Jackie Fielder: Yeah. I think that when faced with the question of how we’re going to pay for this, go right back at the climate disaster: How are we going to pay for rising sea levels? How are we going to pay for contaminated drinking water, for pollution, for, in California, the fires and the lives lost in that?
Climate change, global warming, climate justice, whatever you want to call it, is already going to be astronomically expensive. It’s going to affect the way that we buy food. It’s going to affect the way that we commute. It’s going to affect the way that we are able to have a healthy livelihood on this planet, and so there’s nothing as valuable as clean water, clean soil, clean air. It’s a shame that we would have to weigh the costs and benefits of saving that. There is no option. There’s only the political interests that stand to gain from very short-term thinking in investments in fossil fuels.

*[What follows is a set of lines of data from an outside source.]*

/-- The queue to fetch from (R345, step 2). -/
def State.pickQueue (s : State) (st : Nat) : Option Nat :=
  let t := s.stall st
  if 64 ≤ (t.heldRecs.filter fun r => !r.syscall).length then none
  else minBy (fun q => (((7 - t.qd q 21 1 % 8) * 4 + t.qd q 20 1) * 2 ^ 80 + (t.queue q).lastFetch) * 64 + q)
    ((List.range 64).filter (s.eligible st))

/-- What a queue that is enabled reads before it can fetch (R342, R344, R345): its state block, with which STOP is cleared and it goes on
from FETCHED + 1; then the next entry, and the state block that the entry's DEP names. What is not there yet is asked for (R274). -/
def State.queueReads (s : State) (st q : Nat) : State :=
  let t := s.stall st
  let b := s.queueBlock st q
  let next := s.entryPa st q ((t.queue q).fetched + 1)
  if t.qd q 22 1 % 2 = 0 then s
  else if (t.queue q).starts then
    (if s.readableAt st b 16 then
      ((s.takeReads st (linesOf b 16)).bufferBytes st none (b + 12) [0]).modStall st fun t => { t with
        queues := t.queues.put q { t.queue q with fetched := s.blockWord st q 0, completed := s.blockWord st q 4, starts := false } }
    else s.askAt st b 16)
  else if !laterThan (BitVec.ofNat 32 (t.qd q 24 4)) (t.queue q).fetched then s
  else if !s.readableAt st next 64 then s.askAt st next 64
  else match depOf (s.entryBytes st q ((t.queue q).fetched + 1)) with
    | some p => s.askAt st (s.queueBlock st p) 4
    | none => s

/-- What the fetch of an entry does beside taking it: an MLAUNCH sets BUSY where it is clear; a PASS sets BUSY and opens the pass; a
PASSEND closes it. -/
def State.noteFetched (s : State) (st q : Nat) (e x : List Byte) : State :=
  let openTo (s : State) (m : Option Nat) : State :=
    s.modStall st fun t => { t with queues := t.queues.put q { t.queue q with openPass := m } }
  match sliceNum e 4 1 with
  | 2 => if s.busy (sliceNum e 24 1) then s else s.setBusy (sliceNum e 24 1) true
  | 0x10 => openTo (s.setBusy (pdMarket x) true) (some (pdMarket x))
  | 0x12 => openTo s none
  | _ => s

/-- A fetched entry. -/
def Entry.fetched (id q : Nat) (n : Word) (e x : List Byte) (prio cls : Nat) (market : Option Nat) : Entry where
  id := id
  q := q
  seq := n
  ty := sliceNum e 4 1
  notify := (sliceNum e 5 1).testBit 0
  bytes := e ++ x
  prio := prio
  cls := cls
  st := .fetched
  upto := 0
  market := market

/-- The market of an entry as it is fetched: an MLAUNCH has it once it has set BUSY (R353). -/
def State.entryMarket (s : State) (st q : Nat) (e x : List Byte) : Option Nat :=
  let t := s.stall st
  match sliceNum e 4 1 with
  | 2 => if s.busy (sliceNum e 24 1) then none else some (sliceNum e 24 1)
  | 0x10 => some (pdMarket x)
  | 0x11 => (t.queue q).openPass
  | 0x12 => (t.queue q).openPass
  | _ => none

/-- What the scheduler's reads for an entry leave: the translations and the tokens. -/
def State.entryTouch (s : State) (st q : Nat) (n : Word) (e x : List Byte) : State :=
  let va := sliceNum e 16 8
  let at' (s : State) (acc : Acc) (a : Nat) : State := s.unitTouch st false (BitVec.ofNat 64 a) acc 0 0
  let s := s.takeReads st (linesOf (s.entryPa st q n) 64)
  match sliceNum e 4 1 with
  | 1 => s.userTouch st .read va 64
  | 2 => s.userTouch st .read va 64
  | 3 => at' (at' s .write va) .read (sliceNum e 32 8)
  | 4 => at' s .read va
  | 0x10 => ((s.userTouch st .read va 256).userTouch st .read (pf x 0 8) 256).userTouch st .read (pf x 8 8) 64
  | 0x11 => (s.userTouch st .read va 64).userTouch st .read (sliceNum e 24 8) (if sliceNum e 24 8 = 0 then 0 else 64)
  | _ => s

/-- Take the next entry of a queue, or stop the queue (R345, step 3, R346); a read that waits for a token leaves the entry there. -/
def State.fetchFrom (s : State) (st q : Nat) : State :=
  let t := s.stall st
  let f := (t.queue q).fetched
  let n := f + 1
  let e := s.entryBytes st q n
  let far : Bool := t.qd q 16 4 < (BitVec.ofNat 32 (t.qd q 24 4) - f).toNat
  let timed (s : State) : State := s.modStall st fun t => { t with queues := t.queues.put q { t.queue q with lastFetch := t.clock } }
  if far then (timed s).stopQueue st q n 0 0
  else if !entryFormOk e n (t.qd q 20 1) then (timed s).stopQueue st q n (sliceNum e 4 1) 0
  else match s.entryCheck st q e with
    | .error aux => if isWait aux then s.askFor st aux else (timed s).stopQueue st q n (sliceNum e 4 1) aux
    | .ok x =>
      let s' := (timed (s.entryTouch st q n e x)).modStall st fun t => { t with
        queues := t.queues.put q { t.queue q with fetched := n }
        entries := t.entries ++ [Entry.fetched s.nextId q n e x (t.qd q 21 1 % 8) (t.qd q 20 1) (s.entryMarket st q e x)] }
      let s' := { s' with nextId := s.nextId + 1, free := s.free + 1 }
      (s'.noteFetched st q e x).bufferBytes st none (s.queueBlock st q) (leBytes 4 n.toNat)

/-- QUEUE_FETCH (R345): one entry, from the best eligible queue; fetch pauses while new scheduler firmware waits (R466). -/
def execQueueFetch (st : Nat) (s : State) : Host.Outcome State Fault Refusal :=
  if s.pendFirm.contains (s.siteOf st, 2) then .next s
  else
    let s := (s.stall st).queues.foldl (fun s x => s.queueReads st x.1) s
    .next (match s.pickQueue st with
      | none => s
      | some q => s.fetchFrom st q)

/-! ## Starting entries (R345, step 4) -/

/-- Whether an entry is the next of its queue to start: those before it have started. A SIGNAL and a WAITMEM start when they
are fetched. A launch that waits for the finaliser has not started. -/
def Stall.mayStart (t : Stall) (e : Entry) : Bool :=
  e.st = .fetched
    && !(t.entries.any fun x => x.q = e.q && x.id < e.id && x.st = .fetched && x.ty ≠ 3 && x.ty ≠ 4)
    && !(t.launches.any fun l => l.fin && match l.src with
      | .queue id => t.entries.any fun x => x.id = id && x.q = e.q && x.id < e.id
      | _ => false)

/-- An entry at an index of a type, ready to start. -/
def Stall.startable (t : Stall) (i ty : Nat) : Option Entry :=
  match t.entries[i]? with
  | none => none
  | some e => if e.ty = ty && t.mayStart e then some e else none

/-- The card read with an entry. -/
def Entry.card (e : Entry) : List Byte := sliceBytes e.bytes 64 64

/-- LAUNCH_ENTRY (R351, R352): the card is checked and its launch made, once its image can be read. -/
def execLaunchEntry (st i : Nat) (s : State) : Host.Outcome State Fault Refusal :=
  .next (match (s.stall st).startable i 1 with
    | none => s
    | some e =>
      if s.cardWaits st e.card none then s.askCard st e.card none
      else (s.setEntry st e.id fun e => { e with st := .running }).makeLaunch st
        ⟨e.id, .queue e.id, e.cls = 0, e.prio, e.q, 1, e.seq, 0⟩ e.card none)

/-- MKT as a member reads it (R49). -/
def mktWord (m count rank : Nat) : Word := BitVec.ofNat 32 (m * 2 ^ 16 + 2 ^ 15 + count * 2 ^ 8 + rank)

/-- An MLAUNCH that found BUSY set at its fetch tests it again and, once it is clear, sets it (R353). -/
def State.takeMarket (s : State) (st i : Nat) : State :=
  match (s.stall st).entries[i]? with
  | some e =>
    if e.ty = 2 && e.st = .fetched && e.market.isNone && !s.busy (sliceNum e.bytes 24 1) then
      (s.setBusy (sliceNum e.bytes 24 1) true).setEntry st e.id fun e => { e with market := some (sliceNum e.bytes 24 1) }
    else s
  | none => s

/-- MLAUNCH (R353): with BUSY its own, the entry sends the card to every member. -/
def execMlaunch (st i : Nat) (s : State) : Host.Outcome State Fault Refusal :=
  let s := s.takeMarket st i
  .next (match (s.stall st).startable i 2 with
    | none => s
    | some e =>
      let m := sliceNum e.bytes 24 1
      let ms := s.members m
      if e.market.isNone then s
      else match ms.find? fun x => s.cardWaits x e.card none with
      | some x => s.askCard x e.card none
      | none =>
        let s := s.setEntry st e.id fun e => { e with st := .running }
        (List.range ms.length).foldl (fun s rank =>
          s.makeLaunch (ms.getD rank 0)
            ⟨e.id, .market st e.id, e.cls = 0, e.prio, e.q, 2, e.seq, mktWord m ms.length rank⟩ e.card none) s)

/-- NOP_ENTRY (R345, step 4): a NOP ends as it is fetched, whatever the entries before it do; until then its queue fetches nothing. -/
def execNopEntry (st i : Nat) (s : State) : Host.Outcome State Fault Refusal :=
  .next (match (s.stall st).entries[i]? with
    | none => s
    | some e => if e.ty = 7 then s.entryEnds st e.id 0 0 else s)

/-- The core of a COPY entry's job: of those in service, the one with the fewest copies, then the lowest. -/
def Stall.copyCore (t : Stall) : Nat :=
  (minBy (fun c => (t.core c).copies.length * 64 + c) ((List.range 54).filter fun c => (t.lcoreOf c).isSome)).getD 0

/-- COPY_ENTRY (R345, R355): the copy's card enters the footprint table and the copy is queued. -/
def execCopyEntry (st i : Nat) (s : State) : Host.Outcome State Fault Refusal :=
  .next (match (s.stall st).startable i 5 with
    | none => s
    | some e =>
      let ws := (List.range 8).map fun k => BitVec.ofNat 32 (sliceNum e.bytes (16 + 4 * k) 4)
      let d := CopyD.ofWords ws
      if d.bad 1 true then s.entryEnds st e.id 0x0400 0x43
      else if !(s.stall st).cardRoom || 64 ≤ (s.core st (s.stall st).copyCore).copies.length then s
      else
        let (id, s) := s.enterCard st (cardPlace (s.stall st).copyCore 4) [s.endRegion .va d.src d.srcExt] [s.endRegion .va d.dst d.dstExt]
        let s := s.setEntry st e.id fun e => { e with st := .running }
        s.modCore st (s.stall st).copyCore fun k =>
          { k with copies := k.copies ++ [⟨none, 0, ws, 0, id, id, some e.id, false, 0, d.seed, []⟩] })

/-! ## SIGNAL and WAITMEM (R354) -/

/-- The observers of a SIGNAL or WAITMEM. -/
def Entry.obs (e : Entry) : BitVec 6 := BitVec.ofNat 6 (sliceNum e.bytes 28 1)

/-- Whether every earlier entry of the queue has completed. -/
def Stall.firstOpen (t : Stall) (e : Entry) : Bool := !(t.entries.any fun x => x.q = e.q && x.id < e.id && x.st ≠ .complete)

/-- Whether writes of launches and passes that an abort of the queue ended are still to be performed: a SIGNAL waits for them too (R349,
R354, R403). -/
def State.owes (s : State) (st q : Nat) : Bool :=
  ((s.stall st).queue q).owed.any fun o => !(s.stall o.stall).writtenTo o.upto || match o.launch with
    | some id => (s.stall o.stall).launches.any fun l => l.id = id && !l.closed
    | none => false

/-- SIGNAL: it waits for the entries before it, then for their writes, then writes VALUE, and ends when that is performed. -/
def execSignal (st i : Nat) (s : State) : Host.Outcome State Fault Refusal :=
  let t := s.stall st
  .next (match t.entries[i]? with
    | none => s
    | some e =>
      if e.ty ≠ 3 then s
      else match e.st with
        | .fetched => if t.firstOpen e then s.setEntry st e.id fun e => { e with st := .running, upto := s.nextId } else s
        | .running =>
          if t.writtenTo e.upto && !s.owes st e.q then
            match s.userWrite st (BitVec.ofNat 64 (sliceNum e.bytes 16 8)) (BitVec.ofNat 32 (sliceNum e.bytes 24 4)) with
            | .error c => if isWait c then s.askFor st c else s.entryEnds st e.id 0x0400 c
            | .ok (id, s) => s.setEntry st e.id fun e => { e with st := .waiting, upto := id + 1 }
          else s
        | .waiting => if t.writtenTo e.upto then s.entryEnds st e.id 0 0 else s
        | _ => s)

/-- Whether the word of a WAITMEM has reached VALUE. -/
def reached (word value : Word) : Bool := (word - value).toNat < 2 ^ 31

/-- The read of a WAITMEM: the cause, what it waits for, or the word; the buffered writes of its line are performed first, and those on
their way to the host or to another package are complete. -/
def State.waitRead (s : State) (st : Nat) (e : Entry) : Except Nat Word :=
  let va := sliceNum e.bytes 16 8
  match s.userPlace st .read (BitVec.ofNat 64 va) with
  | .error c => .error c
  | .ok p =>
    if (match p with
      | .dev pa => (s.stall st).buffers (pa / 64)
      | _ => false) then .error waitCode
    else (s.userRead st .read va 4).map fun bs => BitVec.ofNat 32 (leNat bs)

/-- An acquire of the scheduler with observer C: no core of the stall reads an older value from its L1 (R301, R354). -/
def State.stallAcquire (s : State) (st : Nat) (o : BitVec 6) : State :=
  if obsC o then s.modStall st fun t => { t with cores := t.cores.map fun c => (c.1, { c.2 with l1 := [], l1h := [] }) } else s

/-- What a read of a WAITMEM leaves: the translation and the token; of a line of an HRO page, a held copy is replaced by what is
read (R301). -/
def State.waitTouch (s : State) (st va : Nat) : State :=
  let s' := s.userTouch st .read va 4
  match s.userPlace st .read (BitVec.ofNat 64 va) with
  | .ok p => if p.hro && (Tab.find? (s.stall st).hro p.outLine).isSome then s'.putHro st p.outLine (s.outBytes p) else s'
  | .error _ => s'

/-- One read of a WAITMEM. -/
def State.waitOnce (s : State) (st : Nat) (e : Entry) : State :=
  match s.waitRead st e with
  | .error c => if isWait c then s.askFor st c else s.entryEnds st e.id 0x0400 c
  | .ok w =>
    let s := s.waitTouch st (sliceNum e.bytes 16 8)
    if reached w (BitVec.ofNat 32 (sliceNum e.bytes 24 4)) then (s.stallAcquire st e.obs).entryEnds st e.id 0 0
    else s.setEntry st e.id fun e => { e with st := .waiting, upto := (s.stall st).clock }

/-- WAITMEM: the first read. -/
def execWaitmem (st i : Nat) (s : State) : Host.Outcome State Fault Refusal :=
  .next (match (s.stall st).entries[i]? with
    | none => s
    | some e => if e.ty = 4 && e.st = .fetched then s.waitOnce st e else s)

/-- WAITMEM_REREAD: after 1,024 clocks, or once a write to the line has brought the word there. -/
def execWaitmemReread (st i : Nat) (s : State) : Host.Outcome State Fault Refusal :=
  let t := s.stall st
  .next (match t.entries[i]? with
    | none => s
    | some e =>
      if e.ty = 4 && e.st = .waiting && (e.upto + 1024 ≤ t.clock || match s.waitRead st e with
          | .ok w => reached w (BitVec.ofNat 32 (sliceNum e.bytes 24 4))
          | _ => false) then s.waitOnce st e
      else s)

/-! ## Launch completion (R352, R353, R365, R366, R369, R370) -/

/-- The record of work that no queue entry made. -/
def State.deviceRecord (s : State) (st : Nat) (eseq : Word) (status aux : Nat) : State :=
  s.postDone st (doneRecord eseq 0xFF 0 status aux) none

/-- Write a DONE word, if there is one; a write that fails makes a record (R366, R370). -/
def State.writeDone (s : State) (st : Nat) (done : DWord) (eseq v : Word) : State :=
  if done = 0 then s
  else match s.userWrite st done v with
    | .ok (_, s) => s
    | .error c => s.deviceRecord st eseq 0x0400 c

Kat Taylor: I wholeheartedly agree with everything that Jackie and Carla said, and I honestly think this is the hugest red herring, the “how will we pay for it” question. When we get politically aligned and scientifically informed—all of us—about climate risks, attending to it will pay for itself. It will pay for itself through public finance where state banks like the bank in California, which has a AAA bond rating, is already investing in renewable and climate infrastructure. It’s allowed to grow and prosper.
When public finance reimagines a municipal bond, which is a really wonderful way for the public to democratically participate in the financing of their future, and companies like Neighborly are trying to proliferate a new and more tracked version of a municipal bond, this public finance can happen at a good rate of return because investing in renewable energy and climate-smart infrastructure is just a good business proposition, too. It will pay for itself with new living wage jobs that fuel the overall economy through good business opportunities for commercial banks and the capital markets, and better wagers for more resilient livelihoods and healthy local living and circular economies.
What we cannot afford, as Carla and Jackie have already said, is not to take action. We have to generate a just transition now and, if we stop subsidizing the old world and use all the financial tools at our disposal for the new advanced energy economy, we could do this in a seriously short amount of time.
Adam Simpson: Thanks again to Kat Taylor of Beneficial State Bank, Jackie Fielder of the San Francisco Public Bank Coalition, and Carla Skandier of the Democracy Collaborative. Thanks, all of you.